Like many of you, I am yearning for a more beautiful world, where Hollywood starlets don’t show up to the Oscars with barely a wisp of clothes on and the Architectural Digest doesn’t feature one more home with an out-sized concrete ball in the middle of the room.

If the interior design world were to think through the thoroughly tired and long-lasting trend of shabby chic or modern farmhouse, they would more than likely say it was America’s way of yearning for a more simpler time, but they’d be wrong.

When all the trimmings of a Laura Ashley home were stripped and we stared at our ugly new construction, builder-grade homes we could actually afford, we have been left longing. At least Laura hid our nakedness in florals and chintz for a fleeting decade, or so we thought.

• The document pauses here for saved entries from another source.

theorem witness_DebuggerActsOnItsTargets :
    (dbgBusy (debugged id) = false ∧ (imagedGroups (debugged id) ++ savedGroups (debugged id)) = [] ∧
      ((debugged id).groups.filter fun h => (targetOf (debugged id) 1).covers (debugged id) h && inDebug (debugged id) h) = [placedGroup] ∧
      placedGroup.key = none ∧ placedGroup.dbgHalt = false ∧ placedGroup.haltDue = false) ∧
    ((debugged fun g => { g with dbgHalt := true }).groups.all fun g => g.dbgHalt && (targetOf (debugged id) 1).covers (debugged id) g) = true ∧
    (let s := { debugged id with groups := [] }
     (s.groups ++ imagedGroups s ++ savedGroups s).any ((targetOf s 0x202).covers s) = false ∧ (targetOf s 0x202).scope = 2) ∧
    (freezeTiles (debugged id) (targetOf (debugged id) 3) = [0] ∧ (coreOf (debugged id) 0).dbgFrozen = false ∧ (coreOf (debugged id) 0).frozen = none ∧
      freeSlot (debugged id) 0 = some 0 ∧ freeSlot { debugged id with vault := [(0, some emptyImage), (1, some emptyImage)] } 0 = none) ∧
    (thawTiles (debugged id) (targetOf (debugged id) 4) = [] ∧ thawTiles frozenByDebug (targetOf frozenByDebug 4) = [0] ∧ (frozenSlot frozenByDebug 0).isSome = true ∧
      slotCheck frozenByDebug 0 0 ≠ 0) ∧
    (halyardGroup (debugged id) 0 0 = some placedGroup ∧ findGroup (debugged id) placedGroup.who = some placedGroup) ∧
    ((coreOf base 178).sampleAt = 0 ∧ 178 < nTiles ∧ 178 % 5 ≠ 4 ∧ sampleRoom base = false) ∧
    (sampleRoom sampling = true ∧ (coreGroups sampling 0).length = 1 ∧ (coreOf sampling 0).sampleAt + 1024 ≤ sampling.cycle) ∧
    ((debuggedKey.groups.filter fun h => (targetOf debuggedKey 0x101).covers debuggedKey h && inDebug debuggedKey h) = [placedKey] ∧ placedKey.key.isSome = true ∧
      (match halyardAddr debuggedKey (teamOf debuggedKey 1) placedKey with
        | some a => match writeAt (setGroup debuggedKey { placedKey with dbgHalt := true, haltAt := debuggedKey.timeFs }) (devEnv debuggedKey 0 false) a
            (keyStateBytes placedKey 0x42 0) with
          | (_, .done) => true
          | _ => false
        | none => false) = true) ∧
    (killing.ctl.wdctl.getLsbD 32 = true ∧ (findGroup killing (.group 1 0)).any (fun g => (g.waits.find? (hangDue killing g)).isSome) = true) ∧
    (findGroup hanging (.group 1 0)).any (fun g => (g.waits.find? (hangDue hanging g)).isSome) = true ∧
    (upto 16).find? (fun i => !hanging.ctl.hangst.getLsbD i) = some 0 := by decide +kernel

theorem witness_ThawedImage : slotCheck (headed 0 0 frozenByDebug) 0 0 = 0 := slotCheck_headed 0 0 _ rfl

/-- Cluster 35 in a state of its in-field test. -/
def fielded (n : Nat) : State := { base with clusters := [(35, { ftState := n })] }

/-- The area of the checkpoint holds the header of a whole one. -/
def checkpointed : State :=
  held quarryBase ((ckHeader base).take 0x48) { base with ctl := { base.ctl with ckb := BitVec.ofNat 64 quarryBase, cklen := 0x180000000000 } }

theorem witness_PackageEventsFollowTheirChapters :
    (headerFits checkpointed (physRead checkpointed quarryBase 0x1000) = true ∧ headerOk (physRead checkpointed quarryBase 0x1000) = true ∧ checkpointed.ck.busy = false ∧ checkpointed.ctl.ctxtb = 0 ∧ checkpointed.hasServed = false ∧
       Memory.wf checkpointed.mem = true) ∧
    (headerFits base (physRead base 0 0x1000) = false) ∧
    (35 < Config.nClusters ∧ Memory.wf base.mem = true ∧ 4 ∉ base.refused ∧ 2 ∉ base.refused) ∧
    (([0, 1, 2, 3, 4, 5] : List Nat).all fun n => (clusterOf (fielded n) 35).ftState == n) = true ∧
    (testRoom (fielded 2) 35 = true ∧ unitIn 35 0x0123000000000000 = true) ∧
    (let s := { base with ctl := { base.ctl with ckb := BitVec.ofNat 64 quarryBase, cklen := 0x180000000000 } }
     s.ck.busy = false ∧ s.ctl.ckb.toNat % 4096 = 0 ∧ s.ctl.ckb.toNat + s.ctl.cklen.toNat ≤ quarryEnd ∧ areaHolds s = true) ∧
    (deviceIdle { base with teams := [] } = true ∧ ({ base with ctl := { base.ctl with ctxtb := 1 } } : State).ctl.ctxtb ≠ 0) ∧
    (nextClock 3000 3001 0 1200 = 1200 ∧ nextClock 3000 3000 840 3600 = 3500 ∧ nextClock 3000 2850 799 3600 = 3600) := by decide +kernel

theorem witness_RegisterWritesActAsTheirRegister :
    35 < Config.nClusters ∧ Config.nClusters ≤ Config.nClusters ∧ writable 0x0010 = false ∧ base.cmd = none ∧
    (bankOf base 35 63).target = none ∧ (bankOf base 35 63).mode = 0 ∧ (bankOf base 0 0).mode = 1 ∧ bankHeld base 0 0 = true ∧ bankHeld base 0 1 = false ∧
    (bankOf { base with clusters := [(35, { banks := [(63, { target := some 2 })] })] } 35 63).target = some 2 := by decide +kernel

theorem witness_EncodeAndDecodeAgree : encode (.add 3 1 2) = some 0x200C0820 ∧ decode 0x200C0820 = .ok (.add 3 1 2) := by decide +kernel

/-- The placed machine with its turn. -/
theorem witness_StepRunsTheFetchedInstruction :
    (turnIssue { placeWord State.reset 0x200C0820 with agenda := [] } (.group 1 0) 0).2 = some (.add 3 1 2) ∧
    (match findGroup base (.group 1 0) with
      | some g => pathOf g 31 != 0 && mayIssue base g && !pathSpent g (pathOf g 31) && match fetchWord (placeWord base 0x200C0820) g 0 with
        | (_, .word x) => x == 0x200C0820
        | _ => false
      | none => false) = true ∧
    (turnIssue base (.group 1 7) 0).2 = none ∧ encode .quadrantCycle = none ∧
    (match nextTurn { base with held := true } with | (_, .dev _) => true | _ => false) = true := by decide +kernel

theorem witness_StepKeepsMemoryCanonical : (State.reset.withFetchWord 32 0x200C0820).memOk = true ∧
    (match step (State.reset.withFetchWord 32 0x200C0820) with | .next _ => true | _ => false) = true := by decide +kernel

/-! ## Witnesses of single clauses -/

/-- The placed team as a pair: team 1 is the primary, team 2 on cluster 1 its twin; group 0 of one of them is about to execute an instruction. -/
def pairedAs (lead : Bool) (f h : Group → Group) : State :=
  { vec id with
    teams := [{ placedTeam with twin := some 2 }, { placedTeam with key := 2, twin := some 1, primary := false, cluster := 1 }]
    groups := [f { placedGroup with regs := someRegs }, h { placedGroup with team := 2, regs := someRegs }]
    cur := some { who := .group (if lead then 1 else 2) 0, lanes := 0xFFFFFFFF, pc := 0x10000 } }

/-- The twin's group has asked, with a signature. -/
def asks (sig : W64) (g : Group) : Group := { g with ask := some (0x10000, 0xFFFFFFFF, sig) }

/-- Values have been forwarded to the group, for an instruction of the lanes m. -/
def told (m : W64) (vs : List W64) (g : Group) : Group := { g with fwd := [(0x10000, m :: vs)] }

/-- A group in an open region that has gated a byte of memory and two bytes of the aperture, with signature 5 and n mismatches. -/
def gated (n : Nat) (g : Group) : Group :=
  { g with region := some { entry := 0xFFF0, m0 := 0xFFFFFFFF, live := 0xFFFFFFFF, sig := 5, mism := n
                            gate := [{ line := 0x40000, cells := [(5, some 7), (6, none)], pa := 0x40000 },
                                     { line := BitVec.ofNat 64 (Config.aperture + 0x1FF80), cells := [(126, some 1), (127, some 2)], pad := true }] } }

/-- The lines of the open region may leave the gate, and the group's team is not its own twin. -/
def mayLeave (s : State) (c : Ctx) : Bool := (c.t.twin != some c.g.team) && match c.g.region with
  | some r => r.gate.all fun l => !l.stale && l.cells.all (fun x => decide (x.1 < 128)) &&
      (l.pad || (upto 128).all fun k => routeAlias s (gateAt s l + k) == routeAlias s (gateAt s l) + k)
  | none => false

/-- How the path meets its twin at an instruction with a signature: 0 alone, 1 it leads, 2 it follows, 3 it waits, 4 the signatures differ. -/
def meetsTwin (s : State) (c : Ctx) (lanes : W32) (sig : W64) : Nat := match pairMeet s c.g c.pc lanes sig with
  | .alone => 0
  | .lead => 1
  | .follow _ _ => 2
  | .wait _ => 3
  | .differ _ _ => 4

theorem witness_RegionWordsOpenAndClose_gates :
    ((([(vec (gated 0), 0), (pairedAs true (gated 0) (gated 0 ∘ asks 5), 1), (pairedAs false (gated 0) (told 0xFFFFFFFF [] ∘ gated 0), 2),
        (pairedAs true (gated 0) (gated 0), 3), (pairedAs false (gated 0) (gated 0), 3), (pairedAs true (gated 0) (gated 0 ∘ asks 6), 4)] :
        List (State × Nat))).all fun x => ([.regionEntry, .regionCloseReopen, .regionExit] : List Instr).all fun i =>
      meets x.1 i fun c => mayLeave x.1 c && meetsTwin x.1 c c.path 5 == x.2) = true ∧
    ((([0, 1, 2] : List Nat)).all fun n => match (pairedAs true (gated n) (gated 0)).groups with
      | g :: h :: _ => findGroup (pairedAs true (gated n) (gated 0)) g.who == some g && findGroup (pairedAs true (gated n) (gated 0)) h.who == some h &&
          h.who != g.who && g.region.any (fun r => decide (r.mism < 2) == decide (n < 2)) && h.region.isSome &&
          (teamOf (pairedAs true (gated n) (gated 0)) g.team).twin == some h.team
      | _ => false) = true := by decide +kernel

theorem test_close_writes_the_gated_bytes : (match exec .regionExit (vec (gated 0)) with
    | .next t => physNum t 0x40005 1 == 7 && mget 0 (clusterOf t 0).sram (nth 0 (teamOf t 1).pad 0 * Config.bankBytes + 0x1FFFF) == 2 &&
        t.groups.any fun g => g.key.isNone && g.region.isNone
    | _ => false) = true := by decide +kernel
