-- ==== Sys2Proof/Proofs/MemoryCanonical.lean ====
section
/-!
No step takes memory or an SRAM out of its canonical form (R14). A state in that form is called `Canon`; each function of the model that gives a
state keeps it, which is the lemma `canon_` with the function's name. What writes bytes does so through `memPut` and `sramPut`, whose laws stand in
Laws/Access; all else composes. Where a result carries its state inside (an outcome, what a region's closing comes to), a predicate of its own says
that this state is canonical.
-/

namespace Sys2Proof.Machine

-- the lemmas one after the other: all at once they need more memory than the check allows
set_option Elab.async false

/-- Memory and every SRAM of a state are in their canonical form. -/
def Canon (s : State) : Prop := Memory.wf s.mem = true ∧ ∀ c ∈ s.clusters, Memory.wf c.2.sram = true

theorem memOk_iff_canon {s : State} : s.memOk = true ↔ Canon s := by simp [State.memOk, Canon]

/-- An outcome that goes on does so in a canonical state. -/
def CanonOut : Host.Outcome State Fault Refusal → Prop
  | .next t => Canon t
  | _ => True

theorem Kept.canon {s t : State} (k : Kept s t) (h : Canon s) : Canon t := memOk_iff_canon.mp (k.mem (memOk_iff_canon.mpr h))

theorem Canon.same {s t : State} (h : Canon s) (hm : t.mem = s.mem := by rfl) (hc : t.clusters = s.clusters := by rfl) : Canon t := by
  unfold Canon; rw [hm, hc]; exact h

theorem Canon.of_fst {α : Type} {r : State × α} {t : State} {x : α} (h : Canon r.1) (e : r = (t, x)) : Canon t := by
  rw [e] at h; exact h

theorem canon_ite {p : Prop} [Decidable p] {a b : State} (ha : Canon a) (hb : Canon b) : Canon (if p then a else b) := by split <;> assumption

theorem canon_ite_fst {α : Type} {p : Prop} [Decidable p] {a b : State × α} (ha : Canon a.1) (hb : Canon b.1) : Canon (if p then a else b).1 := by
  split <;> assumption

theorem canon_ite_res {p : Prop} [Decidable p] {a b : Res} (ha : Canon a.s) (hb : Canon b.s) : Canon (if p then a else b).s := by
  split <;> assumption

theorem canonOut_ite {p : Prop} [Decidable p] {a b : Host.Outcome State Fault Refusal} (ha : CanonOut a) (hb : CanonOut b) :
    CanonOut (if p then a else b) := by split <;> assumption

theorem canon_foldl {α : Type} {f : State → α → State} {l : List α} {s : State} (hf : ∀ s x, Canon s → Canon (f s x)) (h : Canon s) :
    Canon (l.foldl f s) := by
  induction l generalizing s with
  | nil => exact h
  | cons x l ih => exact ih (hf s x h)

theorem canon_foldl_fst {α β : Type} {f : State × β → α → State × β} {l : List α} {a : State × β} (hf : ∀ a x, Canon a.1 → Canon (f a x).1)
    (h : Canon a.1) : Canon (l.foldl f a).1 := by
  induction l generalizing a with
  | nil => exact h
  | cons x l ih => exact ih (hf a x h)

We are at least two generations deep in negative space, space where once beautiful crown molding, craftmanship and delightful angles and awkward nooks once stood. We were, essentially, left holding our hollow doors open for ugly.

How does one, after all, make drywall, cheap siding and wi-fi outlets into a beautiful home?

The purveyors of Architectural Digest have all the money in the world to create truly beautiful spaces, yet they, too, have fallen into the same ugly trap as us deplorables at the bottom of the socioeconomic scale.

Always behind the curve, I finally starting watching Downton Abbey, and was suddenly awash in inspiration. The wall coverings, the lamps, the curved furniture, dinnerware, chandeliers, beautiful rugs and wall hangings were like a breath of fresh air.

The lines of the estate could not be more beautiful to the eye, as are the meticulously groomed gardens and grounds.

The real Downton Abbey.

While Instagram feeds us boho fodder—fiddler leaves and macrame—and “understated” tan rooms decorated in Southwestern cattle horns and ethnic patterns, my soul has already left the building.

This is not the foundation on which to build our lives. We need a foundation for our soul, our traditions and our longing for home. We need a decent canvass for God’s sake.

Like fast fashion, the realm of interior design and architect for the working man, has been relegated to the design bin. Gone are the ideas of proportion and symmetry—so pleasing to the eye—and the importance of form, which gives peace to the soul.

“In” are the mean and minimalistic designs meant to please modern men, as they do in the fashion world.

Gone are the curves, depth and interest once found in furniture, wall coverings and textiles. The layers, the time, the beauty and the care of beautiful objects passed from generation to generation.

Progressives seek to burn down our past and rebuild it with something new, but are we taking the time to examine whether what they are offering has any merit? Is our music, our homes, our fashions or our culture more beautiful, or are they abased?